Black Josh is a rapper from Manchester, England. Since his first releases in 2013, Josh has worked with various producers and rappers across the UK including other Blah Records artists. He has also been part of the rap groups Cult of the Damned, Levelz and The Mouse Outfit. Writers have variously called him a "Manchester cult hero" and a "lyrical maverick".

== Works and style ==
Black Josh first started rapping over hip-hop beats while at college sometime before 2011. His first releases to gain traction came with The Mouse Outfit in 2013, followed by his Black Josh EP. In 2014–15, Josh began to release on Blah Records, starting with the single Paul Scholes.

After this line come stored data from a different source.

/-- The stop sequencer beyond its registers: the inputs (0 STOPA, 1 STOPB), fleet sources that SP asserts, outputs whose readback
differs, whether the floor is incomplete by SP, targeted stops in robot order, the robot last named, relays waiting, the
newest fleet stop's reason, stop_id and t_ms, whether its hold runs and whether its first frame still waits, when that
first frame went, the time of the newest stop event, permit_seq, the site time of the last mark, whether the release
waits for its first mark and whether that mark has gone (R272), outputs within a test pulse, the last command counter,
whether the sequencer keeps its key only until the hold ends (R341), and the robot and flood_id of the
window's own targeted frame. -/
structure StpSt where
  pins : Map StopPin
  sp : List Nat
  rbBad : List Nat
  spBad : Bool
  targets : List Target
  named : Nat
  relays : List StopRelay
  fleet : Nat × Nat × Nat
  firstAt : Option Nat
  newest : Nat
  permitSeq : Nat
  markAt : Nat
  awaitMark : Bool
  marked : Bool
  outsOn : Bool
  pulsing : List Nat
  lastCtr : Nat
  eraseKey : Bool
  window : Option (Nat × Nat)
deriving DecidableEq, Repr, Inhabited

/-- A partner's heartbeat as last received (R276): role, hold, releasing, ready, mirror_ok, fleet stop in force, mirror format,
sequence of its last mirror record, of the last it applied, and the health word. -/
structure Peer where
  role : Nat
  hold : Bool
  releasing : Bool
  ready : Bool
  mirrorOk : Bool
  stopped : Bool
  format : Nat
  sent : Nat
  applied : Nat
deriving DecidableEq, Repr, Inhabited

/-- The stages of a planned handover (R283). -/
inductive Handover
  | none | waitReady | waitMark
deriving DecidableEq, Repr, Inhabited

/-- The Equinox pair beyond its registers: the last mirror record sent and the last applied, whether a full resync has completed, whether
the mirror is in sequence, when the last record was applied, its heartbeat number and its count of link frames, when a heartbeat
was last missed, the partner as last heard, when SP last kicked, when the interlock watchdog was last kicked, when EQX_SENSE was seen high and whether
a heartbeat since has shown the partner holding (R280), when a failure was detected and whether warm, the stage of a handover, whether the first mark or stop frame after a
takeover is still to come, the end of takeover flags, whether the first base record is still to show ref_switch, the neighbour
entries and counters last mirrored, the primary's base record, and the newest two checkpoints of each robot (epoch, frame
counter, octets). -/
structure EqxSt where
  sent : Nat
  applied : Nat
  resynced : Bool
  inSequence : Bool
  appliedAt : Nat
  hbSeq : Nat
  txCount : Nat
  missedAt : Option Nat
  peer : Option Peer
  spKick : Option Nat
  wdogKick : Nat
  senseAt : Option Nat
  heldSeen : Bool
  detectAt : Option Nat
  warm : Bool
  handover : Handover
  firstMark : Bool
  flagUntil : Nat
  switchNext : Bool
  nbSent : Map (Option NbMirror)
  ctrSent : List Nat
  baseRecord : List Byte
  checkpoints : Map (List (Nat × Nat × List Byte))
deriving DecidableEq, Repr, Inhabited

/-! ### Calends (spec/11_calends.md) -/

/-- A transmit timestamp in the queue of R293. -/
structure TsEntry where
  port : Nat
  msgType : Nat
  seqId : Nat
  sec : Nat
  ns : Nat
deriving DecidableEq, Repr, Inhabited

/-- Calends beyond its registers: the counter (seconds, nanoseconds, fraction in 2^-32 ns), the increment applied and one that the
next tick commits (2^-32 ns), the sum of the servo's offsets, the increments of the last 60 s with the time each began,
the uncertainty and the time at entry to holdover, the encoders' input levels, each trigger's next value, the remaining
ticks of each TRIG_OUT pulse, the transmit timestamps, and a meter frame alignment that a trigger has asked for. -/
structure CalSt where
  sec : Nat
  ns : Nat
  frac : Nat
  inc : Nat
  incNext : Option Nat
  sum : Int
  hist : List (Nat × Nat)
  uncBase : Nat
  uncSince : Nat
  enc : Map (Bool × Bool)
  next : Map Int
  pulses : Map Nat
  tsq : List TsEntry
  meterAlign : Bool
deriving DecidableEq, Repr, Inhabited

/-! ### The Ethernet switch (spec/11_calends.md, R292–R297) -/

/-- A frame in an egress queue, without FCS: where it came from, the time its start-of-frame delimiter passed, and what PTP does to
it on the way out (0 nothing, 1 residence time of an event message, 2 timestamp of one that the device originates, 3 residence
of its Sync into a Follow_Up). -/
structure EthItem where
  octets : List Byte
  from_ : Nat
  time : Nat
  ptp : Nat
deriving DecidableEq, Repr, Inhabited

/-- A port's egress: eight queues by priority, ticks until the line is free, and the queue of 0–5 served last. -/
structure EthPort where
  queues : Map (List EthItem)
  busy : Nat
  last : Nat
deriving DecidableEq, Repr, Inhabited

/-- The switch beyond its registers: the ports, the address table (VLAN, address, port), and the residence times of Sync messages of a
two-step transparent clock (source port identity and sequenceId, egress port, ns). -/
structure EthSt where
  ports : Map EthPort
  table : List (Nat × Nat × Nat)
  syncs : List (Nat × Nat × Nat)
deriving DecidableEq, Repr, Inhabited

/-! ### Key ports of Burl (R337) -/

/-- The copies of keys that Burl's ports have delivered; an empty list is no key: the stop-authentication key, the one before it
while it is still accepted (R333), K_cmd, the group key, the join key, the master of the pairwise keys, the pair-link key and
the one before it. -/
structure KeyPorts where
  stop : List Byte
  stopOld : List Byte
  cmd : List Byte
  group : List Byte
  join : List Byte
  pairMaster : List Byte
  link : List Byte
  linkOld : List Byte
deriving DecidableEq, Repr, Inhabited

/-! ### Burl (spec/13_burl_keys.md) -/

/-- A position for a root in the fuse array (R323): unused, a root, or used with a check value that does not verify. -/
inductive RootPos
  | unused | root (v : List Byte) | void
deriving DecidableEq, Repr, Inhabited

/-- A key slot (R326–R328): its key (an empty list is no key), whether its uses are limited, the uses left, the count that the store
records, and whether it is emptied by a reset. -/
structure KeySlot where
  key : List Byte
  limited : Bool
  uses : Nat
  margin : Nat
  expire : Bool
deriving DecidableEq, Repr, Inhabited

/-- The shadow of a slot 0–2 (R332): its key, when it was staged, the uses of its message, the challenge in force, wrong proofs, and
once it is swapped the site time in ns at which it takes effect. -/
structure Shadow where
  key : List Byte
  uses : Nat
  expire : Bool
  since : Nat
  fails : Nat
  swapAt : Option Nat
deriving DecidableEq, Repr, Inhabited

/-- An operation in flight (R334): its state (1 queued, 2 running, 3 writing, 4 parked, 5 zeroing), whether a use has been counted, order of acceptance, op_id and
the fields of its descriptor, with the descriptor's address, and whether octets have been written to dst. -/
structure BrlOp where
  state : Nat
  counted : Bool
  order : Nat
  opId : Nat
  op : Nat
  flags : Nat
  slot : Nat
  dstSlot : Nat
  ctx : Nat
  micLen : Nat
  handle : Nat
  src : Nat
  dst : Nat
  length : Nat
  aadLen : Nat
  aux : Nat
  auxLen : Nat
  swapS : Nat
  desc : Nat
  wrote : Bool
deriving DecidableEq, Repr, Inhabited

/-- A copy of the sealed store (R325): whether it opens, its generation, the counter of the last key-update message, slots and shadows. -/
structure StoreCopy where
  ok : Bool
  gen : Nat
  kuCtr : Nat
  slots : Map KeySlot
  shadows : Map (Option Shadow)
deriving DecidableEq, Repr, Inhabited

/-- Burl beyond its registers. The fuse array: root positions, provisioning closed, estate tag set. Flash and Vigil retention: the two
copies of the store, the retained generation (none once VBAT was lost). In force: the root (an empty list is none), slots, shadows, operations,
operations accepted, the next op_id, each master's submission result, failed debug answers, whether debug is unlocked,
whether a challenge has been issued, the words of an answer, tamper sources that latched in Off, and whether the key RAM has been erased while asleep. -/
structure BrlSt where
  roots : Map RootPos
  closed : Bool
  estateSet : Bool
  copyA : StoreCopy
  copyB : StoreCopy
  retained : Option Nat
  root : List Byte
  slots : Map KeySlot
  shadows : Map (Option Shadow)
  ops : Map (Option BrlOp)
  accepted : Nat
  nextId : Nat
  results : Map Word
  debugFails : Nat
  unlocked : Bool
  challenged : Bool
  answer : Map Word
  offTamper : List Nat
  erasedAsleep : Bool
deriving DecidableEq, Repr, Inhabited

He has since dropped 8 releases on Blah. They have included the 2018 album Yung Sweg Lawd, featuring production from Skepta, and 2020's Mannyfornia. Reviewers praised Mannyfornia as "unapologetically Manchester" and a "cohesive, dynamic and eclectic album".

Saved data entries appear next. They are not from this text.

/-- Enter a pair: in place of an expired entry if there is one, else of the oldest where the cache is full. -/
def Hw.enterSeen (h : Hw) (origin id : Nat) : Hw :=
  let expired := fun (e : Nat × Nat × Nat) => decide (h.now ≥ e.2.2 + h.seenLife)
  let add := fun (l : List (Nat × Nat × Nat)) (h : Hw) => h.updRad fun r => { r with seen := l ++ [(origin, id, h.now)] }
  if h.rad.seen.length < 1024 then add h.rad.seen h
  else if h.rad.seen.any expired then add (dropOne expired h.rad.seen) h
  else add (h.rad.seen.drop 1) (h.bump RAD_FLOOD_STAT RAD_FLOOD_STAT.evict_young RAD_FLOOD_STAT.evict_sat)

end Sys2Proof.Machine
end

In 2019, Josh's releases were selected for inclusion in the British Library's Sound and Moving Image Catalogue alongside other Blah artists.

In 2024, he was the opener for Danny Brown's British leg of the "Quaranta" tour and was minted.

== Discography ==

=== Albums and EPs ===
- Today's the Day (2023)
- Cult of The Damned - CULTGANGRAPSH!T, Vol. 1 (2023)
- Swegasus with Milkavelli (2022)
- Heartbreak Hostel (2021)
- Mannyfornia (2021)
- Yung Sweg Lawd (2018)
- Cult of The Damned - Part Deux: Brick Pelican Posse Crew Gang Syndicate (2018)
- Attack of the 50,000 ft SWEG LAWDS from OUTER SPACE w/Lee Scott (2018)
- Ape Tape (2016)
- Cult of The Damned - 'Cult of The Damned' (2015)
- Smoking Kills w/Pete Cannon (2015)
- The Blosh EP (2014)
- #blahblahblackjosh (2014)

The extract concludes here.